### WORK TO BE COMPLETED
Looking through the material below, say how many lines contain the string "Machine" and add nothing more.

### DATASET ENTRIES
-- ==== Sys2Proof/Laws/Ops.lean ====
section
/-! SUPPORT. What each shared operation can do: the guard, results in flight and their landing, traps, waits, the queues of accesses and of
matrix commands. -/

namespace Sys2Proof.Machine

open Sys2Proof

/-! ## The guard (R39) -/

theorem guarded_true {gd : Guard} {s : State} (f : State → State) (h : s.guard gd = true) : guarded gd s f = .next (f s) := by
  simp [guarded, h]

theorem guarded_false {gd : Guard} {s : State} (f : State → State) (h : s.guard gd = false) : guarded gd s f = .next s := by
  simp [guarded, h]

/-- A guarded operation always answers a next state. -/
theorem guarded_next (gd : Guard) (s : State) (f : State → State) : ∃ t, guarded gd s f = .next t := by
  unfold guarded
  split
  · exact ⟨_, rfl⟩
  · exact ⟨_, rfl⟩

/-! ## Results in flight (R12, R51) -/

theorem post_discarded (s : State) {d : Dest} (v lat : Nat) (h : d.discards = true) : s.post d v lat = s := by
  simp [State.post, h]

theorem post_me (s : State) {d : Dest} (v lat : Nat) (h : d.discards = false) :
    (s.post d v lat).me = { s.me with flight := s.me.flight ++ [⟨d, v, s.cycle + lat - 1, s.me.ord, s.cur.slot⟩] } := by
  simp [State.post, h]

/-- A result in flight changes nothing but the flight list of the thread in issue. -/
theorem post_frame (s : State) (d : Dest) (v lat : Nat) :
    s.post d v lat = s ∨ s.post d v lat = s.updMe (fun t => { t with flight := t.flight ++ [⟨d, v, s.cycle + lat - 1, t.ord, s.cur.slot⟩] }) := by
  unfold State.post
  split
  · exact Or.inl rfl
  · exact Or.inr rfl

@[simp] theorem post_mem (s : State) (d : Dest) (v lat : Nat) : (s.post d v lat).mem = s.mem := by
  rcases post_frame s d v lat with h | h <;> rw [h]; rfl
@[simp] theorem post_cur (s : State) (d : Dest) (v lat : Nat) : (s.post d v lat).cur = s.cur := by
  rcases post_frame s d v lat with h | h <;> rw [h]; rfl
@[simp] theorem post_cycle (s : State) (d : Dest) (v lat : Nat) : (s.post d v lat).cycle = s.cycle := by
  rcases post_frame s d v lat with h | h <;> rw [h]; rfl
@[simp] theorem post_cores (s : State) (d : Dest) (v lat : Nat) : (s.post d v lat).cores = s.cores := by
  rcases post_frame s d v lat with h | h <;> rw [h]; rfl
@[simp] theorem post_clusters (s : State) (d : Dest) (v lat : Nat) : (s.post d v lat).clusters = s.clusters := by
  rcases post_frame s d v lat with h | h <;> rw [h]; rfl
@[simp] theorem post_dies (s : State) (d : Dest) (v lat : Nat) : (s.post d v lat).dies = s.dies := by
  rcases post_frame s d v lat with h | h <;> rw [h]; rfl
@[simp] theorem post_hub (s : State) (d : Dest) (v lat : Nat) : (s.post d v lat).hub = s.hub := by
  rcases post_frame s d v lat with h | h <;> rw [h]; rfl

/-- A result in flight touches no other thread. -/
theorem post_other (s : State) (d : Dest) (v lat : Nat) {u : Nat} (h : u ≠ s.cur.tid) : (s.post d v lat).thread u = s.thread u := by
  rcases post_frame s d v lat with e | e <;> rw [e]
  exact State.thread_updMe_other s _ h

/-! ## Traps (R247 to R249) -/

/-- A precise cause either holds the bundle, where another thread's snapshot masks it, or is taken. -/
theorem raise_masked (s : State) (i : TrapInfo) (h : (s.updMe (fun t => { t with walked := [] })).masked s.cur.tid = true) :
    s.raise i = (s.updMe (fun t => { t with walked := [] })).outcome .held := by
  simp [State.raise, h]

theorem takeTrap_free (s : State) (t : Nat) (i : TrapInfo) (xpc : VAddr) (h : (s.core (coreOf t)).snap = none) :
    s.takeTrap t i xpc = (s.enterTrap t i xpc).stopLock t := by
  simp [State.takeTrap, h]

/-- A trap of a thread while another holds the core's snapshot changes nothing. -/
theorem takeTrap_masked (s : State) (t : Nat) (i : TrapInfo) (xpc : VAddr) {sn : Snap} (h : (s.core (coreOf t)).snap = some sn) (g : sn.tid ≠ t) :
    s.takeTrap t i xpc = s := by
  simp [State.takeTrap, h, g]

/-- What the thread is in its handler. -/
theorem enterTrap_thread (s : State) (t : Nat) (i : TrapInfo) (xpc : VAddr) :
    (s.enterTrap t i xpc).thread t = { s.thread t with
      st := .trapped, ret := ⟨(s.thread t).atF, (s.thread t).retState⟩, atF := true, paused := false, traps := (s.thread t).ord :: (s.thread t).traps, walked := [],
      flight := [], parked := [],
      snapped := (s.thread t).snapped ++ ((s.thread t).flight.map (snapRec ((s.thread t).firstIssue s.cycle)) ++ (s.thread t).parked).map (fun r => (r, (s.thread t).ord)), wdone := false,
      pc := BitVec.ofNat 48 (64 * causeCode i.cause), ready := s.cycle + 6,
      ctl := { (s.thread t).ctl with cause := BitVec.ofNat 8 (causeCode i.cause), cmdidx := i.cmdidx, engine := i.engine, estat := i.estat,
                                     badaddr := i.badaddr, xpc := xpc } } := by
  simp [State.enterTrap]

/-! ## The queue of accesses (R169) and of matrix commands (R220) -/

@[simp] theorem lock_memQ (t : Thread) (slot : Nat) (d : Dest) (id : Nat) : (t.lock slot d id).memQ = t.memQ := by
  unfold Thread.lock
  split <;> rfl
@[simp] theorem lock_nextId (t : Thread) (slot : Nat) (d : Dest) (id : Nat) : (t.lock slot d id).nextId = t.nextId := by
  unfold Thread.lock
  split <;> rfl
@[simp] theorem lock_ord (t : Thread) (slot : Nat) (d : Dest) (id : Nat) : (t.lock slot d id).ord = t.ord := by
  unfold Thread.lock
  split <;> rfl
@[simp] theorem lock_mat (t : Thread) (slot : Nat) (d : Dest) (id : Nat) : (t.lock slot d id).mat = t.mat := by
  unfold Thread.lock
  split <;> rfl
@[simp] theorem lock_regs (t : Thread) (slot : Nat) (d : Dest) (id : Nat) : (t.lock slot d id).regs = t.regs := by
  unfold Thread.lock
  split <;> rfl

@[simp] theorem lockAll_memQ (slot : Nat) (ds : List Dest) (t : Thread) : (ds.foldl (fun t d => t.lock slot d t.nextId) t).memQ = t.memQ := by
  induction ds generalizing t with
  | nil => rfl
  | cons d ds ih => simp [ih]
@[simp] theorem lockAll_nextId (slot : Nat) (ds : List Dest) (t : Thread) : (ds.foldl (fun t d => t.lock slot d t.nextId) t).nextId = t.nextId := by
  induction ds generalizing t with
  | nil => rfl
  | cons d ds ih => simp [ih]
@[simp] theorem lockAll_ord (slot : Nat) (ds : List Dest) (t : Thread) : (ds.foldl (fun t d => t.lock slot d t.nextId) t).ord = t.ord := by
  induction ds generalizing t with
  | nil => rfl
  | cons d ds ih => simp [ih]
@[simp] theorem lockAll_regs (slot : Nat) (ds : List Dest) (t : Thread) : (ds.foldl (fun t d => t.lock slot d t.nextId) t).regs = t.regs := by
  induction ds generalizing t with
  | nil => rfl
  | cons d ds ih => simp [ih]

/-- An access joins the end of its thread's queue, with the next command number. -/
theorem enqueue_me (s : State) (op : MemOp) (lat : Nat) (dests : List Dest) (sync : Bool) (rel : Nat) :
    (s.enqueue op lat dests sync rel).me.memQ = s.me.memQ ++ [⟨s.me.nextId, s.cycle, s.cycle + lat - 1, s.me.ord, op, sync, rel⟩] := by
  simp [State.enqueue]

@[simp] theorem enqueue_mem (s : State) (op : MemOp) (lat : Nat) (dests : List Dest) (sync : Bool) (rel : Nat) :
    (s.enqueue op lat dests sync rel).mem = s.mem := rfl
@[simp] theorem enqueue_hub (s : State) (op : MemOp) (lat : Nat) (dests : List Dest) (sync : Bool) (rel : Nat) :
    (s.enqueue op lat dests sync rel).hub = s.hub := rfl

/-- A result known at issue lands after the cycle, behind earlier writes of its register; a register that discards writes takes none (R52). -/
theorem postVar_me (s : State) (d : Dest) (v : Nat) :
    (s.postVar d v).me = if d.discards then s.me else { s.me with due := s.me.due ++ [⟨d, v, s.cycle, s.me.ord, s.cur.slot⟩] } := by
  unfold State.postVar
  split <;> simp

@[simp] theorem postVar_mem (s : State) (d : Dest) (v : Nat) : (s.postVar d v).mem = s.mem := by
  unfold State.postVar
  split <;> rfl

/-- A command at issue leaves memory alone. -/
@[simp] theorem matCmd_mem (s : State) (op : MatOp) (foot : Nat) (image : Bool) (dests : List Dest) : (s.matCmd op foot image dests).mem = s.mem := rfl

/-! ## Waits -/

/-- A running thread with no wait registered waits in WAITING (R19). -/
theorem park_running (t : Thread) (p : VAddr × List LoopEntry) (w : Option Wait) (x : Option Nat) (h : t.st = .running) (hw : t.wait = none)
    (hx : t.xwait = none) (hi : t.inner = []) (hp : t.paused = false) :
    t.park p w x = { t with st := .waiting, back := some (t.back.getD p), wait := w, xwait := x } := by
  simp [Thread.park, h, hw, hx, hi, hp]

/-- A handler waits in TRAPPED, above the waits registered before it (R19, R24). -/
theorem park_trapped (t : Thread) (p : VAddr × List LoopEntry) (w : Option Wait) (x : Option Nat) (h : t.st = .trapped) (hp : t.paused = false) :
    t.park p w x = { t with inner := ⟨w, x, p⟩ :: t.inner, paused := true } := by
  simp [Thread.park, h, hp]

theorem waitFor_me (s : State) (w : Wait) : (s.waitFor w).me = s.me.park (s.cur.pc, s.me.loops) (some w) none := by
  simp [State.waitFor]

theorem whenDrained_true (s : State) (f : State → State) (h : s.drained = true) : s.whenDrained f = f s := by
  simp [State.whenDrained, h]

theorem whenDrained_false (s : State) (f : State → State) (h : s.drained = false) : s.whenDrained f = s.hold := by
  simp [State.whenDrained, h]

end Sys2Proof.Machine
end

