-- ==== Sys2Proof/Laws/PerInstr.lean ====
section
/-! SUPPORT. The family WellFormedEncodes: every instruction's first word fits 32 bits, and its guard field is the guard of the instruction (R36, R38, R39). -/

namespace Sys2Proof.Laws

open Sys2Proof Sys2Proof.Machine

set_option Elab.async false

/-- The word of an instruction fits 32 bits, and bits 25:22 of it are its guard, but for the pair word, which has its own layout (R44). -/
def WellFormedEncodes.Statement (i : Instr) : Prop := encode i < 2 ^ 32 ∧ ∀ gd, guardOfInstr i = some gd → slotOf i ≠ some .P → guardOf (encode i) = gd

/-- A word made of an operation code, a guard and operands below bit 22 fits 32 bits, and gives the guard back. -/
theorem guard_of_sum (op lo : Nat) (gd : Guard) (ho : op < 64) (hl : lo < 2 ^ 22) :
    op * 2 ^ 26 + encodeGuard gd + lo < 2 ^ 32 ∧ guardOf (op * 2 ^ 26 + encodeGuard gd + lo) = gd := by
  obtain ⟨neg, reg⟩ := gd
  have hr := reg.isLt
  cases neg
  all_goals
    refine ⟨by simp only [encodeGuard]; split <;> simp_all <;> omega, ?_⟩
    simp only [guardOf, seg, fld, encodeGuard, Guard.mk.injEq]
    refine ⟨?_, ?_⟩
    · simp <;> omega
    · apply BitVec.eq_of_toNat_eq
      simp only [BitVec.toNat_ofNat]
      simp <;> omega

/-- The statement for an instruction whose word is such a sum. -/
theorem word_encodes {i : Instr} {op lo : Nat} {gd : Guard} (hg : guardOfInstr i = some gd) (he : encode i = op * 2 ^ 26 + encodeGuard gd + lo)
    (ho : op < 64) (hl : lo < 2 ^ 22) : WellFormedEncodes.Statement i := by
  obtain ⟨h1, h2⟩ := guard_of_sum op lo gd ho hl
  exact ⟨he ▸ h1, fun g h _ => by cases hg.symm.trans h; exact he ▸ h2⟩
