/-! ## Control -/

@[simp] theorem jumpTo_mem (s : State) (x) {f : State → VAddr → State} (h : ∀ t, (f s t).mem = s.mem) : (s.jumpTo x f).mem = s.mem := by
  simp [State.jumpTo, h]

@[simp] theorem loopTrap_mem (s : State) (sub) : (s.loopTrap sub).mem = s.mem := by simp [State.loopTrap]

@[simp] theorem groupTrap_mem (s : State) (sub) : (s.groupTrap sub).mem = s.mem := by simp [State.groupTrap]

@[simp] theorem openLoop_mem (s : State) (bl c) : (s.openLoop bl c).mem = s.mem := by simp -implicitDefEqProofs [State.openLoop]

@[simp] theorem waitFor_mem (s : State) (w) : (s.waitFor w).mem = s.mem := rfl

@[simp] theorem waitX_mem (s : State) (id) : (s.waitX id).mem = s.mem := rfl

@[simp] theorem execLbrk_mem (s : State) (gd k) : memAfter (execLbrk gd k s) = s.mem := by
  refine guarded_mem gd ?_
  split <;> simp -implicitDefEqProofs

@[simp] theorem endThread_mem (s : State) : s.endThread.mem = s.mem := by simp [State.endThread]

@[simp] theorem execYieldExpiry_mem (s : State) (tid) : memAfter (execYieldExpiry tid s) = s.mem := by simp [execYieldExpiry]

@[simp] theorem joinNew_mem (s : State) : s.joinNew.mem = s.mem := by
  simp only [State.joinNew]
  split
  · simp -implicitDefEqProofs
  · split <;> simp -implicitDefEqProofs

@[simp] theorem joinEnter_mem (s : State) (g) : (s.joinEnter g).mem = s.mem := by
  simp only [State.joinEnter]
  repeat' split
  all_goals simp

@[simp] theorem execBar_mem (s : State) (gd) : memAfter (execBar gd s) = s.mem := by
  refine guarded_mem gd (whenDrained_mem ?_)
  dsimp only
  split <;> rfl

/-! ## Tags -/

@[simp] theorem tagRecord_mem (s : State) (tid cmask cnt ring wide key n rd wr atom) :
    (s.tagRecord tid cmask cnt ring wide key n rd wr atom).mem = s.mem := rfl

@[simp] theorem tagPop_mem (s : State) (core key n p) : (s.tagPop core key n p).mem = s.mem := rfl

/-! ## Access -/

@[simp] theorem recordAll_mem (s : State) (tid t a ps) : (s.recordAll tid t a ps).mem = s.mem := by simp [State.recordAll]

@[simp] theorem awaitAnswers_mem (s : State) (ps) : (s.awaitAnswers ps).mem = s.mem := rfl

@[simp] theorem access_mem (s : State) (a align ps) {f : State → List Place → State} (h : ∀ s pl, (f s pl).mem = s.mem) :
    (s.access a align ps f).mem = s.mem := by
  unfold State.access
  split
  · rfl
  · split <;> simp [h]

@[simp] theorem takeCredits_mem (s : State) (from_ tgt msg) : (s.takeCredits from_ tgt msg).mem = s.mem := rfl

@[simp] theorem deliver_mem (s : State) (tid id d v) : (s.deliver tid id d v).mem = s.mem := rfl

@[simp] theorem deliverFlags_mem (s : State) (tid id d v f) : (s.deliverFlags tid id d v f).mem = s.mem := rfl

@[simp] theorem finish_mem (s : State) (tid a op) : (s.finish tid a op).mem = s.mem := by
  unfold State.finish
  split <;> simp

@[simp] theorem clearFound_mem (s : State) (core slot) : (s.clearFound core slot).mem = s.mem := rfl

@[simp] theorem execFixedLatencyWriteLands_mem (s : State) (tid) : memAfter (execFixedLatencyWriteLands tid s) = s.mem := rfl

/-! ## Scalar -/

@[simp] theorem scalar2_mem (s : State) (gd d a b lat f) : memAfter (scalar2 gd d a b lat f s) = s.mem := by simp [scalar2]

@[simp] theorem scalarI_mem (s : State) (gd d a lat f) : memAfter (scalarI gd d a lat f s) = s.mem := by simp [scalarI]

@[simp] theorem scalarFp_mem (s : State) (gd d a b r f) : memAfter (scalarFp gd d a b r f s) = s.mem := by simp [scalarFp]

@[simp] theorem scalarMinMax_mem (s : State) (gd d a b isMax) : memAfter (scalarMinMax gd d a b isMax s) = s.mem := by simp [scalarMinMax]

@[simp] theorem sysWrite_mem (s : State) (n x) : (s.sysWrite n x).mem = s.mem := by simp [State.sysWrite]

/-! ## LoadStore -/

@[simp] theorem load_mem (s : State) (d b i kw n sgn) : (s.load d b i kw n sgn).mem = s.mem := by
  refine access_mem s _ _ _ (fun s ps => ?_)
  split <;> rfl

@[simp] theorem sendWindows_mem (s : State) (us) : (s.sendWindows us).mem = s.mem := by simp [State.sendWindows]

@[simp] theorem storeWords_mem (s : State) (vas ps ws blocks) : (s.storeWords vas ps ws blocks).mem = s.mem := by simp [State.storeWords]

@[simp] theorem store_mem (s : State) (d b i kw n) : (s.store d b i kw n).mem = s.mem := by
  refine access_mem s _ _ _ (fun s ps => ?_)
  split
  · split <;> simp -implicitDefEqProofs
  · simp -implicitDefEqProofs

@[simp] theorem loadLanes_mem (s : State) (d act va base) : (s.loadLanes d act va base).mem = s.mem := by simp -implicitDefEqProofs [State.loadLanes]

@[simp] theorem storeActive_mem (s : State) (v act va blocks) : (s.storeActive v act va blocks).mem = s.mem := by simp [State.storeActive]

@[simp] theorem atomicAt_mem (s : State) (k a n sc) {f : State → Place → State} (h : ∀ s p, (f s p).mem = s.mem) :
    (s.atomicAt k a n sc f).mem = s.mem := by
  refine access_mem s _ _ _ (fun s pl => ?_)
  split <;> simp [h]

/-! ## Matrix -/

@[simp] theorem predicated_mem {s : State} (p desc) {f : State → State} (h : (f s).mem = s.mem) : (s.predicated p desc f).mem = s.mem := by
  simp [State.predicated, h]

@[simp] theorem padAccess_mem (s : State) (k engine align ps) {f : State → State} (h : ∀ s, (f s).mem = s.mem) :
    (s.padAccess k engine align ps f).mem = s.mem := by
  unfold State.padAccess
  split
  · simp
  · split <;> simp [h]

@[simp] theorem imageCmd_mem (s : State) (op align n ea) : (s.imageCmd op align n ea).mem = s.mem := by simp -implicitDefEqProofs [State.imageCmd]

@[simp] theorem execMpred_mem (s : State) (gd d a b f) : memAfter (execMpred gd d a b f s) = s.mem := by
  unfold execMpred
  split <;> simp

@[simp] theorem execMcall_mem (s : State) (gd v q x w p r) : memAfter (execMcall gd v q x w p r s) = s.mem := by
  refine guarded_mem gd ?_
  dsimp only
  split <;> rfl

theorem ite_draws16_mem (s : State) (n) (c : Prop) [Decidable c] : (if c then s.draws16 n else ([], s)).2.mem = s.mem := by
  split <;> simp

@[simp] theorem execMrdrow_mem (s : State) (gd d t b r f) : memAfter (execMrdrow gd d t b r f s) = s.mem :=
  guarded_mem gd (ite_draws16_mem s 32 _)

@[simp] theorem clearSlot_mem (s : State) (core slot) : (s.clearSlot core slot).mem = s.mem := rfl

@[simp] theorem spoil_mem (s : State) (slot i) : (s.spoil slot i).mem = s.mem := by
  simp only [State.spoil]
  split <;> simp

@[simp] theorem tldAt_mem (s : State) (slot entry tr coord) : (s.tldAt slot entry tr coord).mem = s.mem := by
  simp only [State.tldAt]
  repeat' split
  all_goals simp

@[simp] theorem tileRows_mem (s : State) (t a b af k) {f : State → Nat → Nat → State} (h : ∀ s x y, (f s x y).mem = s.mem) :
    (s.tileRows t a b af k f).mem = s.mem := by
  simp [State.tileRows, h]

@[simp] theorem execTst_mem (s : State) (gd t a b p r f) : memAfter (execTst gd t a b p r f s) = s.mem := by
  refine guarded_mem gd ?_
  split
  · rfl
  · refine tileRows_mem s _ _ _ _ _ (fun s base str => ?_)
    split
    · simp
    · exact ite_draws16_mem s 1024 _

@[simp] theorem gangTest_mem (s : State) (g) : (s.gangTest g).mem = s.mem := by simp -implicitDefEqProofs [State.gangTest]

@[simp] theorem endPart_mem (s : State) (tid c) : (s.endPart tid c).mem = s.mem := by
  unfold State.endPart
  split <;> simp

@[simp] theorem failCmd_mem (s : State) (tid c i steps) : (s.failCmd tid c i steps).mem = s.mem := by simp [State.failCmd]

@[simp] theorem afterStop_mem (s : State) (tid i key) : (s.afterStop tid i key).mem = s.mem := by
  unfold State.afterStop
  repeat' split
  all_goals simp

@[simp] theorem noteStream_mem (s : State) (tid sts) : (s.noteStream tid sts).mem = s.mem := by simp [State.noteStream]

@[simp] theorem recordStream_mem (s : State) (tid sts) : (s.recordStream tid sts).mem = s.mem := by
  refine foldl_mem (fun s p => ?_) _ s
  split
  · split <;> rfl
  · rfl

@[simp] theorem startCall_mem (s : State) (tid c routine p gather levels first) : (s.startCall tid c routine p gather levels first).mem = s.mem := by
  simp only [State.startCall]
  split
  · simp -implicitDefEqProofs
  · split <;> simp -implicitDefEqProofs

@[simp] theorem startTranslated_mem (s : State) (tid c routine p gather levels first) :
    (s.startTranslated tid c routine p gather levels first).mem = s.mem := by
  simp [State.startTranslated]

@[simp] theorem execMcallEngineStart_mem (s : State) (tid) : memAfter (execMcallEngineStart tid s) = s.mem := by
  unfold execMcallEngineStart
  split
  · simp -implicitDefEqProofs
  · split <;> simp -implicitDefEqProofs

@[simp] theorem execMcallRetire_mem (s : State) (tid) : memAfter (execMcallRetire tid s) = s.mem := by
  unfold execMcallRetire
  split
  · simp -implicitDefEqProofs
  · split <;> simp -implicitDefEqProofs

@[simp] theorem stopRun_mem (s : State) (tid r e) : (s.stopRun tid r e).mem = s.mem := by
  unfold State.stopRun
  repeat' split
  all_goals simp

@[simp] theorem execRoutineStop_mem (s : State) (tid e) : memAfter (execRoutineStop tid e s) = s.mem := by
  unfold execRoutineStop
  split <;> simp

@[simp] theorem refuseCmd_mem (s : State) (tid c cause sub bad) : (s.refuseCmd tid c cause sub bad).mem = s.mem := by simp [State.refuseCmd]

@[simp] theorem runCmd_mem (s : State) (tid c n) : (s.runCmd tid c n).mem = s.mem := rfl

@[simp] theorem onTile_mem (s : State) (tid c tile) {f : State → Tile → State} (h : ∀ s t, (f s t).mem = s.mem) :
    (s.onTile tid c tile f).mem = s.mem := by
  simp [State.onTile, h]

@[simp] theorem putTile_mem (s : State) (tid c tile t f n) : (s.putTile tid c tile t f n).mem = s.mem := rfl

@[simp] theorem beginCmd_mem (s : State) (tid c) : (s.beginCmd tid c).mem = s.mem := by
  simp only [State.beginCmd]
  repeat' split
  all_goals simp -implicitDefEqProofs

@[simp] theorem endCmd_mem (s : State) (tid c) : (s.endCmd tid c).mem = s.mem := by
  unfold State.endCmd
  split <;> simp

@[simp] theorem engineStep_mem (s : State) (tid p) : (s.engineStep tid p).mem = s.mem := by
  simp only [State.engineStep]
  split <;> simp

@[simp] theorem execConfigCommandApply_mem (s : State) (tid) : memAfter (execConfigCommandApply tid s) = s.mem := by simp [execConfigCommandApply]

@[simp] theorem execTableCommandApply_mem (s : State) (tid) : memAfter (execTableCommandApply tid s) = s.mem := by simp [execTableCommandApply]

@[simp] theorem execMatrixCommandEngineApply_mem (s : State) (tid) : memAfter (execMatrixCommandEngineApply tid s) = s.mem := by
  simp [execMatrixCommandEngineApply]

@[simp] theorem execCodeTableFlip_mem (s : State) (core) : memAfter (execCodeTableFlip core s) = s.mem := by simp [execCodeTableFlip]

/-! ## Traps -/

@[simp] theorem dropSnap_mem (s : State) : s.dropSnap.mem = s.mem := rfl

@[simp] theorem execSnapst_mem (s : State) (gd b o kw) : memAfter (execSnapst gd b o kw s) = s.mem := by
  unfold execSnapst
  split
  · simp
  · refine guarded_mem gd ?_
    split <;> simp -implicitDefEqProofs

@[simp] theorem backInLine_mem (s : State) : s.backInLine.mem = s.mem := by
  unfold State.backInLine
  split <;> simp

### EXERCISE SOLUTION
3